_EXERCISE BRIEF:_ Show, from the records below, all lines that contain the word "failed".

(Stored data entries)
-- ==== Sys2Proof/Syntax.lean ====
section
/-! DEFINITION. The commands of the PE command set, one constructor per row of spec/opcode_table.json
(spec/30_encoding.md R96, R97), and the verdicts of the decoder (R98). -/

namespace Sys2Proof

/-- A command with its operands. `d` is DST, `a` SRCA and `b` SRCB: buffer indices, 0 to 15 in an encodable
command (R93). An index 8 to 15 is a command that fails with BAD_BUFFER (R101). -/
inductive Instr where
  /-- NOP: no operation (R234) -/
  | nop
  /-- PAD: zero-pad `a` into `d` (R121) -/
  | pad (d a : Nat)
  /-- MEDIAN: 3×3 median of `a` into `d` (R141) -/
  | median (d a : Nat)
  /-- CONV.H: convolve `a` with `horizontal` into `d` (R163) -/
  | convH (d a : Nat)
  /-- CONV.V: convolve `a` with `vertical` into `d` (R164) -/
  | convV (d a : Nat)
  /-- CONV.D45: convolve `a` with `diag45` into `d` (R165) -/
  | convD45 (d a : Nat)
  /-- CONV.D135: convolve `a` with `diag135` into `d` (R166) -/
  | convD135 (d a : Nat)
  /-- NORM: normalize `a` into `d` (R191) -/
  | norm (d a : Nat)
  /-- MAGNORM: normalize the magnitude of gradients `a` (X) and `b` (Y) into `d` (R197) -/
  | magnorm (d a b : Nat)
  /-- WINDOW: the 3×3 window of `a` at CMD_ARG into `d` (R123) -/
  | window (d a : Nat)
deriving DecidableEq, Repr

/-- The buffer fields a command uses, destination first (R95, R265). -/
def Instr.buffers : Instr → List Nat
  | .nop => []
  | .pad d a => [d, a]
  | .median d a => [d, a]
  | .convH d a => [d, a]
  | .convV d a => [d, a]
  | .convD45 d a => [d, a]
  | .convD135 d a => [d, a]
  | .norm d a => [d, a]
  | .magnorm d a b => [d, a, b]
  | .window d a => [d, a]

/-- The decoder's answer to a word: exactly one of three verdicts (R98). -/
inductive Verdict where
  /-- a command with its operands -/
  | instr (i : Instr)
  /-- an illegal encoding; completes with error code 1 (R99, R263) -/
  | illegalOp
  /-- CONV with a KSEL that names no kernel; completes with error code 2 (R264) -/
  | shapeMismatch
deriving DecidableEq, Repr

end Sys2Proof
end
--
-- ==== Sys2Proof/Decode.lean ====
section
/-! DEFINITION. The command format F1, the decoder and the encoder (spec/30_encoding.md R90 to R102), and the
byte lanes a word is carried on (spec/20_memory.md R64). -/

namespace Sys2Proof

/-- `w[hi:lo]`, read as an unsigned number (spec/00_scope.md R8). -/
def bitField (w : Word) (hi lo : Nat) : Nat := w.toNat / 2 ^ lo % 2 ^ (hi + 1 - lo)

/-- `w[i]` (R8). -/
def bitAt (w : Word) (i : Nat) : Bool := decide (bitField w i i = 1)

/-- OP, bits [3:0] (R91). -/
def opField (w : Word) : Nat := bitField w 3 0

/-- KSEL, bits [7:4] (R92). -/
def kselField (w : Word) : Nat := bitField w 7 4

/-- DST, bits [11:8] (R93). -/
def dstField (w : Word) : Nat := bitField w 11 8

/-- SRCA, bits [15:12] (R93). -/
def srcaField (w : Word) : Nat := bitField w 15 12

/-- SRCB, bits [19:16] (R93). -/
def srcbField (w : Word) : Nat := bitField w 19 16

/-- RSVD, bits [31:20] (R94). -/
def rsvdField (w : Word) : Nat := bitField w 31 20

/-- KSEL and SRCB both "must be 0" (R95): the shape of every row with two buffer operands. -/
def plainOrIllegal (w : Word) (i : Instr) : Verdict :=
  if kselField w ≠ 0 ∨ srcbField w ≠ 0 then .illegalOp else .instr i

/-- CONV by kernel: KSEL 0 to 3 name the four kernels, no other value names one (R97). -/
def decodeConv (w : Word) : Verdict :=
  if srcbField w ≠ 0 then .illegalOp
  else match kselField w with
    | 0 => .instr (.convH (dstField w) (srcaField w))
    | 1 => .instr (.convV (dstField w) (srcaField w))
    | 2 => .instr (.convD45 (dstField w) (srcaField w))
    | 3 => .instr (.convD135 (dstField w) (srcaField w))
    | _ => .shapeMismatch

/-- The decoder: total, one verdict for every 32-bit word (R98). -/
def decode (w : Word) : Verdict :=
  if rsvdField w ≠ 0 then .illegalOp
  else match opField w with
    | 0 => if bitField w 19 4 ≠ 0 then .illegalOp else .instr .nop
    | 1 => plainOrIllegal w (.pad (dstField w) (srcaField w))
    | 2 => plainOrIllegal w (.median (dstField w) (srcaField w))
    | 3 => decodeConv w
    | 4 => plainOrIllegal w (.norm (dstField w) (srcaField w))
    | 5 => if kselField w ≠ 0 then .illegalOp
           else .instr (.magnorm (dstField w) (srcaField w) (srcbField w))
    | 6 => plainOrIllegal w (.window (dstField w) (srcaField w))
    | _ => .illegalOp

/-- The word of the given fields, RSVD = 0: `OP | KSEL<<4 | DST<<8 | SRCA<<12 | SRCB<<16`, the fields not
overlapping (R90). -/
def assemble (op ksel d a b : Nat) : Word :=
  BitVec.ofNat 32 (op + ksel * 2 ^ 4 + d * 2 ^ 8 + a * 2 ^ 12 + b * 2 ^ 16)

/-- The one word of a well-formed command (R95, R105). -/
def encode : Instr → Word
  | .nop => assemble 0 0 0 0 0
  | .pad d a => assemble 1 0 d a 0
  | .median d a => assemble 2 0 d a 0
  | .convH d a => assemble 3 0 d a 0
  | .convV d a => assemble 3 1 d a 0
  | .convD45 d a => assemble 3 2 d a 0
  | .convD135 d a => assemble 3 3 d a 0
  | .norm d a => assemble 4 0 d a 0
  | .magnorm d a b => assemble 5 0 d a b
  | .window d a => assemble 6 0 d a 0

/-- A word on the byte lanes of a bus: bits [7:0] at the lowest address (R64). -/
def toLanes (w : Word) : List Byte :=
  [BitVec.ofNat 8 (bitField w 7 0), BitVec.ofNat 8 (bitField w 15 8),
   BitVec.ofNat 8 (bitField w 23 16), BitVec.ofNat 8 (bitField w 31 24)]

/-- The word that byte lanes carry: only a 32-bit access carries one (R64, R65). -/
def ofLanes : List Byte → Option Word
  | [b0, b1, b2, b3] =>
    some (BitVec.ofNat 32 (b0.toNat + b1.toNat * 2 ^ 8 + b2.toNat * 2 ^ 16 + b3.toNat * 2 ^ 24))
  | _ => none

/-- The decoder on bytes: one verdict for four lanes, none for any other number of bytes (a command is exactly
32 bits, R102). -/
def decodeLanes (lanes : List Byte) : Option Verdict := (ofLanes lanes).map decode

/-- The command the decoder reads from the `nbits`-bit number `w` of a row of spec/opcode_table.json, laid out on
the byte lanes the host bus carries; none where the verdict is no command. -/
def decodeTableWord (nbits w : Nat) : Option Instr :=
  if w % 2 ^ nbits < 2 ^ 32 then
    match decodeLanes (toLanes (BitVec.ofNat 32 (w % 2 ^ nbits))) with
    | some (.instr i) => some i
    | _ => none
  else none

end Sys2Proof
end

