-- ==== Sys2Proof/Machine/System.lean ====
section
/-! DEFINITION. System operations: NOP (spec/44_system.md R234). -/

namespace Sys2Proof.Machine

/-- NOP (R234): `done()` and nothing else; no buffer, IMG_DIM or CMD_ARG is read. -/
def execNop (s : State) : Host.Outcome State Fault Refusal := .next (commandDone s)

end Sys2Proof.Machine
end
* * *
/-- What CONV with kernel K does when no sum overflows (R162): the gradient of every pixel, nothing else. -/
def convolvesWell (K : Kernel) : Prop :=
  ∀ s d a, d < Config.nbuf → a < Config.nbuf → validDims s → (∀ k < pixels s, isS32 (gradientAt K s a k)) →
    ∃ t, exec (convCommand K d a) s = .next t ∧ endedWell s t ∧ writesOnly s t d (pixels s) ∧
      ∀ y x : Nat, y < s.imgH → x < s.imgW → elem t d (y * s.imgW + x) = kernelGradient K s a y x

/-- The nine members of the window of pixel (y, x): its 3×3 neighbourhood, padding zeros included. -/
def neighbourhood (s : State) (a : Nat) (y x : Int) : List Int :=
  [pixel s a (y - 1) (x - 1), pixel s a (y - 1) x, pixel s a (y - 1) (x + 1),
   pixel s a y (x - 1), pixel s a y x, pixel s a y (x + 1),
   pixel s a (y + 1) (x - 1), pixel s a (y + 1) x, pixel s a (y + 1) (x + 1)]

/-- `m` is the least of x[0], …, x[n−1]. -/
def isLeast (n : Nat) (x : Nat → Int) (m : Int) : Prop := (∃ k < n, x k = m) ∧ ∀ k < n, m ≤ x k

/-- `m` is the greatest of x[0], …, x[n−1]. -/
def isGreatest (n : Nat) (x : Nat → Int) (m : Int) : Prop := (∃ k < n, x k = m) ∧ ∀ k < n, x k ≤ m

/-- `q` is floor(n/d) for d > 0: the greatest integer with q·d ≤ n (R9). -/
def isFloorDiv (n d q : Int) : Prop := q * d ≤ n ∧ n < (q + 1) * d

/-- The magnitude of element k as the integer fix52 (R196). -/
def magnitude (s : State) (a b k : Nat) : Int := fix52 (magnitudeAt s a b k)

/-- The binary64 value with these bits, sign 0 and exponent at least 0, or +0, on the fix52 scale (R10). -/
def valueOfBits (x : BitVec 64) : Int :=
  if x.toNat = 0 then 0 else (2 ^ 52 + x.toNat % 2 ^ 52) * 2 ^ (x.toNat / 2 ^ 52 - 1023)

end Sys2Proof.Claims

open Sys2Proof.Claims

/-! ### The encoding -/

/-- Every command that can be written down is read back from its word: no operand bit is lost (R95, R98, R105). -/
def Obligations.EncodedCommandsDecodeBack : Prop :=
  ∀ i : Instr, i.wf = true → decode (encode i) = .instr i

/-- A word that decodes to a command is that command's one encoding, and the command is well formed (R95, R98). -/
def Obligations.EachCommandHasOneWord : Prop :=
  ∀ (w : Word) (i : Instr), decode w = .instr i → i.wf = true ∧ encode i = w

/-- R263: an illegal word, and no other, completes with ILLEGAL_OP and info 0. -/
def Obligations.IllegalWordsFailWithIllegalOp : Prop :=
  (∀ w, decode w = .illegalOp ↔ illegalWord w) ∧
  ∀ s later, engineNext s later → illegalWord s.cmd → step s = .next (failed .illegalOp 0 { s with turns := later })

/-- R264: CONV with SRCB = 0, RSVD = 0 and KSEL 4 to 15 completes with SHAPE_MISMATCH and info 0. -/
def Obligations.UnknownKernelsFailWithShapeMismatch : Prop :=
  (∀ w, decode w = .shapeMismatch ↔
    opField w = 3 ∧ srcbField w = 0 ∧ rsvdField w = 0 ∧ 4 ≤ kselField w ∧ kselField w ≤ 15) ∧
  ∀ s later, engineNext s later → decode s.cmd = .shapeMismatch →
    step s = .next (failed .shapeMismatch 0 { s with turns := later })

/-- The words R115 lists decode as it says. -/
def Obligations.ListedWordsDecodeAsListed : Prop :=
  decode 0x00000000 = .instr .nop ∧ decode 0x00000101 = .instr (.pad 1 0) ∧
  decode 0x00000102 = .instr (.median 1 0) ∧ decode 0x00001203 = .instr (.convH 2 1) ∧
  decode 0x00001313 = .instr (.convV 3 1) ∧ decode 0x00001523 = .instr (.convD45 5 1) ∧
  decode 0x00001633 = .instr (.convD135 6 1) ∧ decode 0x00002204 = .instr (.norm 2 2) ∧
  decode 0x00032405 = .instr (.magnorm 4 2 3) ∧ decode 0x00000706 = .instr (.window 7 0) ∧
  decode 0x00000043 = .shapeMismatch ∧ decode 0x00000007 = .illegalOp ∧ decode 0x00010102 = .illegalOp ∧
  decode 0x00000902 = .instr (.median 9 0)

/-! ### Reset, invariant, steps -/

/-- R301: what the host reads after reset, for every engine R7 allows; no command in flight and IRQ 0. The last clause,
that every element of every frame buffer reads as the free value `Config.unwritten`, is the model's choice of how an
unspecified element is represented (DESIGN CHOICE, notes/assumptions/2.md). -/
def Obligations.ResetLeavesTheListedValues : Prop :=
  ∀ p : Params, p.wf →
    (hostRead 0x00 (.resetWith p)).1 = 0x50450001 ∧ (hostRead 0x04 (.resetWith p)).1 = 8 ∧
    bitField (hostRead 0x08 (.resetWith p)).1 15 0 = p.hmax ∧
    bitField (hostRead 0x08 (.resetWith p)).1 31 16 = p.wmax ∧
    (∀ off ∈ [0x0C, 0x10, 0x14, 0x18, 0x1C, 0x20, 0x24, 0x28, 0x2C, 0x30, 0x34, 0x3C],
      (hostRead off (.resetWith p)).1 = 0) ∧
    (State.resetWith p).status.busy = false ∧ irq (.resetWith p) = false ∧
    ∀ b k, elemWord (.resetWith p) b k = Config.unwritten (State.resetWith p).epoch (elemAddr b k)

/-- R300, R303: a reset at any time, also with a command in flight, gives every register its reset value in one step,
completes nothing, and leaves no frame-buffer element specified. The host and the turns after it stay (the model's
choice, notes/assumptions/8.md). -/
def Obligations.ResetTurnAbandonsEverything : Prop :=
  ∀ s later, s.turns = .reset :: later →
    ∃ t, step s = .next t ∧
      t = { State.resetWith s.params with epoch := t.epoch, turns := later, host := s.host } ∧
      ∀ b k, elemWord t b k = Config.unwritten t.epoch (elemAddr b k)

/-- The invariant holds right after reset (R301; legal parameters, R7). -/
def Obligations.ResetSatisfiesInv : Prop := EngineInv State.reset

_COMPLETED EXERCISE:_
  ∀ s later, engineNext s later → illegalWord s.cmd → step s = .next (failed .illegalOp 0 { s with turns := later })
    step s = .next (failed .shapeMismatch 0 { s with turns := later })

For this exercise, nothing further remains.